WhatsApp Bot for a Restaurant: Reservations + Menu, 48 Hours

Apr 5, 2026 6 min read

A 40-seat restaurant was handling 80+ WhatsApp messages a day by hand — reservations, menu queries, hours, allergies. Staff were losing 2 hours of floor time to a shared phone. Here's exactly what we built to fix it.

The situation

Dimitri runs a Mediterranean restaurant in a busy area. His WhatsApp number is on every menu, every table card, and his Google Maps listing. The channel works — guests use it — but it had become a full-time job.

Peak service, his front-of-house staff were stepping off the floor to answer: "Do you have a vegan option?", "Can I book a table for four on Friday?", "What time do you close?". Each reply takes 30–60 seconds. Across 80 messages a day, that's nearly 2 hours of lost floor time, every single day.

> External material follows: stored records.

@[simp] theorem storeBlock_k (a : Nat) (w : Work) (s : State) : (storeBlock a w s).k = s.k := by
  simp only [storeBlock, storeWord_k, setWork_k]
@[simp] theorem storeBlock_keyvalid (a : Nat) (w : Work) (s : State) : (storeBlock a w s).keyvalid = s.keyvalid := by
  simp only [storeBlock, storeWord_keyvalid, setWork_keyvalid]
@[simp] theorem storeBlock_errcode (a : Nat) (w : Work) (s : State) : (storeBlock a w s).errcode = s.errcode := by
  simp only [storeBlock, storeWord_errcode, setWork_errcode]
@[simp] theorem storeBlock_padfull (a : Nat) (w : Work) (s : State) : (storeBlock a w s).padfull = s.padfull := by
  simp only [storeBlock, storeWord_padfull, setWork_padfull]
@[simp] theorem storeBlock_len (a : Nat) (w : Work) (s : State) : (storeBlock a w s).len = s.len := by
  simp only [storeBlock, storeWord_len, setWork_len]
@[simp] theorem storeBlock_padcnt (a : Nat) (w : Work) (s : State) : (storeBlock a w s).padcnt = s.padcnt := by
  simp only [storeBlock, storeWord_padcnt, setWork_padcnt]
@[simp] theorem storeBlock_slen (a : Nat) (w : Work) (s : State) : (storeBlock a w s).slen = s.slen := by
  simp only [storeBlock, storeWord_slen, setWork_slen]
@[simp] theorem storeBlock_sec (a : Nat) (w : Work) (s : State) : (storeBlock a w s).sec = s.sec := by
  simp only [storeBlock, storeWord_sec, setWork_sec]
@[simp] theorem storeBlock_draws (a : Nat) (w : Work) (s : State) : (storeBlock a w s).draws = s.draws := by
  simp only [storeBlock, storeWord_draws, setWork_draws]
@[simp] theorem storeBlock_script (a : Nat) (w : Work) (s : State) : (storeBlock a w s).script = s.script := by
  simp only [storeBlock, storeWord_script, setWork_script]
@[simp] theorem storeBlock_returned (a : Nat) (w : Work) (s : State) : (storeBlock a w s).returned = s.returned := by
  simp only [storeBlock, storeWord_returned, setWork_returned]
@[simp] theorem storeBlock_work (a : Nat) (w : Work) (s : State) : (storeBlock a w s).work = w := by
  simp only [storeBlock, storeWord_work, setWork_work]

@[simp] theorem cipherBlock_k (d : Direction) (a : Nat) (s : State) : (cipherBlock d a s).k = s.k :=
  storeBlock_k _ _ _
@[simp] theorem cipherBlock_keyvalid (d : Direction) (a : Nat) (s : State) : (cipherBlock d a s).keyvalid = s.keyvalid :=
  storeBlock_keyvalid _ _ _
@[simp] theorem cipherBlock_errcode (d : Direction) (a : Nat) (s : State) : (cipherBlock d a s).errcode = s.errcode :=
  storeBlock_errcode _ _ _
@[simp] theorem cipherBlock_padfull (d : Direction) (a : Nat) (s : State) : (cipherBlock d a s).padfull = s.padfull :=
  storeBlock_padfull _ _ _
@[simp] theorem cipherBlock_len (d : Direction) (a : Nat) (s : State) : (cipherBlock d a s).len = s.len :=
  storeBlock_len _ _ _
@[simp] theorem cipherBlock_padcnt (d : Direction) (a : Nat) (s : State) : (cipherBlock d a s).padcnt = s.padcnt :=
  storeBlock_padcnt _ _ _
@[simp] theorem cipherBlock_slen (d : Direction) (a : Nat) (s : State) : (cipherBlock d a s).slen = s.slen :=
  storeBlock_slen _ _ _
@[simp] theorem cipherBlock_sec (d : Direction) (a : Nat) (s : State) : (cipherBlock d a s).sec = s.sec :=
  storeBlock_sec _ _ _
@[simp] theorem cipherBlock_draws (d : Direction) (a : Nat) (s : State) : (cipherBlock d a s).draws = s.draws :=
  storeBlock_draws _ _ _
@[simp] theorem cipherBlock_script (d : Direction) (a : Nat) (s : State) : (cipherBlock d a s).script = s.script :=
  storeBlock_script _ _ _
@[simp] theorem cipherBlock_returned (d : Direction) (a : Nat) (s : State) : (cipherBlock d a s).returned = s.returned :=
  storeBlock_returned _ _ _
@[simp] theorem cipherBlock_work (d : Direction) (a : Nat) (s : State) :
    (cipherBlock d a s).work = cryptWork d s.k (wordAt s a) (wordAt s (a + 4)) := storeBlock_work _ _ _

@[simp] theorem transformBlocks_k (d : Direction) (n : Nat) (s : State) : (transformBlocks d n s).k = s.k := by
  induction n with
  | zero => rfl
  | succ n ih => simp [transformBlocks, ih]
@[simp] theorem transformBlocks_keyvalid (d : Direction) (n : Nat) (s : State) : (transformBlocks d n s).keyvalid = s.keyvalid := by
  induction n with
  | zero => rfl
  | succ n ih => simp [transformBlocks, ih]
@[simp] theorem transformBlocks_errcode (d : Direction) (n : Nat) (s : State) : (transformBlocks d n s).errcode = s.errcode := by
  induction n with
  | zero => rfl
  | succ n ih => simp [transformBlocks, ih]
@[simp] theorem transformBlocks_padfull (d : Direction) (n : Nat) (s : State) : (transformBlocks d n s).padfull = s.padfull := by
  induction n with
  | zero => rfl
  | succ n ih => simp [transformBlocks, ih]
@[simp] theorem transformBlocks_len (d : Direction) (n : Nat) (s : State) : (transformBlocks d n s).len = s.len := by
  induction n with
  | zero => rfl
  | succ n ih => simp [transformBlocks, ih]
@[simp] theorem transformBlocks_padcnt (d : Direction) (n : Nat) (s : State) : (transformBlocks d n s).padcnt = s.padcnt := by
  induction n with
  | zero => rfl
  | succ n ih => simp [transformBlocks, ih]
@[simp] theorem transformBlocks_slen (d : Direction) (n : Nat) (s : State) : (transformBlocks d n s).slen = s.slen := by
  induction n with
  | zero => rfl
  | succ n ih => simp [transformBlocks, ih]
@[simp] theorem transformBlocks_sec (d : Direction) (n : Nat) (s : State) : (transformBlocks d n s).sec = s.sec := by
  induction n with
  | zero => rfl
  | succ n ih => simp [transformBlocks, ih]
@[simp] theorem transformBlocks_draws (d : Direction) (n : Nat) (s : State) : (transformBlocks d n s).draws = s.draws := by
  induction n with
  | zero => rfl
  | succ n ih => simp [transformBlocks, ih]
@[simp] theorem transformBlocks_script (d : Direction) (n : Nat) (s : State) : (transformBlocks d n s).script = s.script := by
  induction n with
  | zero => rfl
  | succ n ih => simp [transformBlocks, ih]
@[simp] theorem transformBlocks_returned (d : Direction) (n : Nat) (s : State) : (transformBlocks d n s).returned = s.returned := by
  induction n with
  | zero => rfl
  | succ n ih => simp [transformBlocks, ih]

@[simp] theorem applyPadding_k (p : Nat) (s : State) : (applyPadding p s).k = s.k := by
  simp [applyPadding]
@[simp] theorem applyPadding_keyvalid (p : Nat) (s : State) : (applyPadding p s).keyvalid = s.keyvalid := by
  simp [applyPadding]
@[simp] theorem applyPadding_errcode (p : Nat) (s : State) : (applyPadding p s).errcode = s.errcode := by
  simp [applyPadding]
@[simp] theorem applyPadding_padfull (p : Nat) (s : State) : (applyPadding p s).padfull = s.padfull := by
  simp [applyPadding]
@[simp] theorem applyPadding_padcnt (p : Nat) (s : State) : (applyPadding p s).padcnt = s.padcnt := by
  simp [applyPadding]
@[simp] theorem applyPadding_slen (p : Nat) (s : State) : (applyPadding p s).slen = s.slen := by
  simp [applyPadding]
@[simp] theorem applyPadding_sec (p : Nat) (s : State) : (applyPadding p s).sec = s.sec := by
  simp [applyPadding]
@[simp] theorem applyPadding_work (p : Nat) (s : State) : (applyPadding p s).work = s.work := by
  simp [applyPadding]
@[simp] theorem applyPadding_draws (p : Nat) (s : State) : (applyPadding p s).draws = s.draws := by
  simp [applyPadding]
@[simp] theorem applyPadding_script (p : Nat) (s : State) : (applyPadding p s).script = s.script := by
  simp [applyPadding]
@[simp] theorem applyPadding_returned (p : Nat) (s : State) : (applyPadding p s).returned = s.returned := by
  simp [applyPadding]

/-! ## What every byte reads as -/

theorem byteAt_def (s : State) (a : Nat) : byteAt s a = s.buf.read a := (rfl)

theorem byteAt_storeByte (a : Nat) (v : Byte) (s : State) (x : Nat) :
    byteAt (storeByte a v s) x = if x = a then v else byteAt s x := read_write _ _ _ _

theorem byteAt_setWork (w : Work) (s : State) (x : Nat) : byteAt (setWork w s) x = byteAt s x := (rfl)

/-- A word store writes its four bytes, the least significant at the lowest address (20_memory.md
R43), and no other. -/
theorem byteAt_storeWord (a : Nat) (w : Word) (s : State) (x : Nat) : byteAt (storeWord a w s) x =
    if a ≤ x ∧ x < a + 4 then byteOfWord w (x - a) else byteAt s x := by
  simp only [storeWord, byteAt_storeByte]
  by_cases h : a ≤ x ∧ x < a + 4
  · obtain ⟨i, hi, rfl⟩ : ∃ i, i < 4 ∧ x = a + i := ⟨x - a, by omega, by omega⟩
    rw [if_pos h, Nat.add_sub_cancel_left]
    interval_cases i <;> simp
  · rw [if_neg h, if_neg (by omega), if_neg (by omega), if_neg (by omega), if_neg (by omega)]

Ignoring messages wasn't an option either. WhatsApp Business tracks response rates, and that metric feeds Google's local search ranking. Slow to respond = less visible. He was stuck in a loop: answer fast and lose staff time, or protect the floor and lose discoverability.

What we mapped

We logged a week of incoming messages and categorised every one. The breakdown was stark:

86% of messages could be handled automatically. That last 14% — private hire inquiries, complaints, unusual requests — still needed a human. But routing only those to staff would cut the interruption load by almost 6x.

What we built

A WhatsApp Business API bot running on n8n, with Google Sheets as the reservation store and a JSON knowledge base for menu and FAQ content. Full flow:

restaurant whatsapp bot — n8n + whatsapp business api
💬
WhatsApp Inbound
Webhook trigger
──▶
🧠
Intent Classifier
Reserve / Menu / Info / Escalate
──▶
🔀
Branch Router
4-way split
──▶
📅
Sheets / KB Lookup
Availability or FAQ
──▶
Reply + Notify
WhatsApp + Telegram
↳ message in → classified in <2s → answered instantly or escalated with full context → staff Telegram ping for reservations + edge cases only

The intent classifier reads the raw message and assigns a category. For menu and info queries, it pulls from a JSON knowledge base — allergens, dietary options, hours, location, dress code. Dimitri updates this file himself when the menu changes. It takes about 90 seconds.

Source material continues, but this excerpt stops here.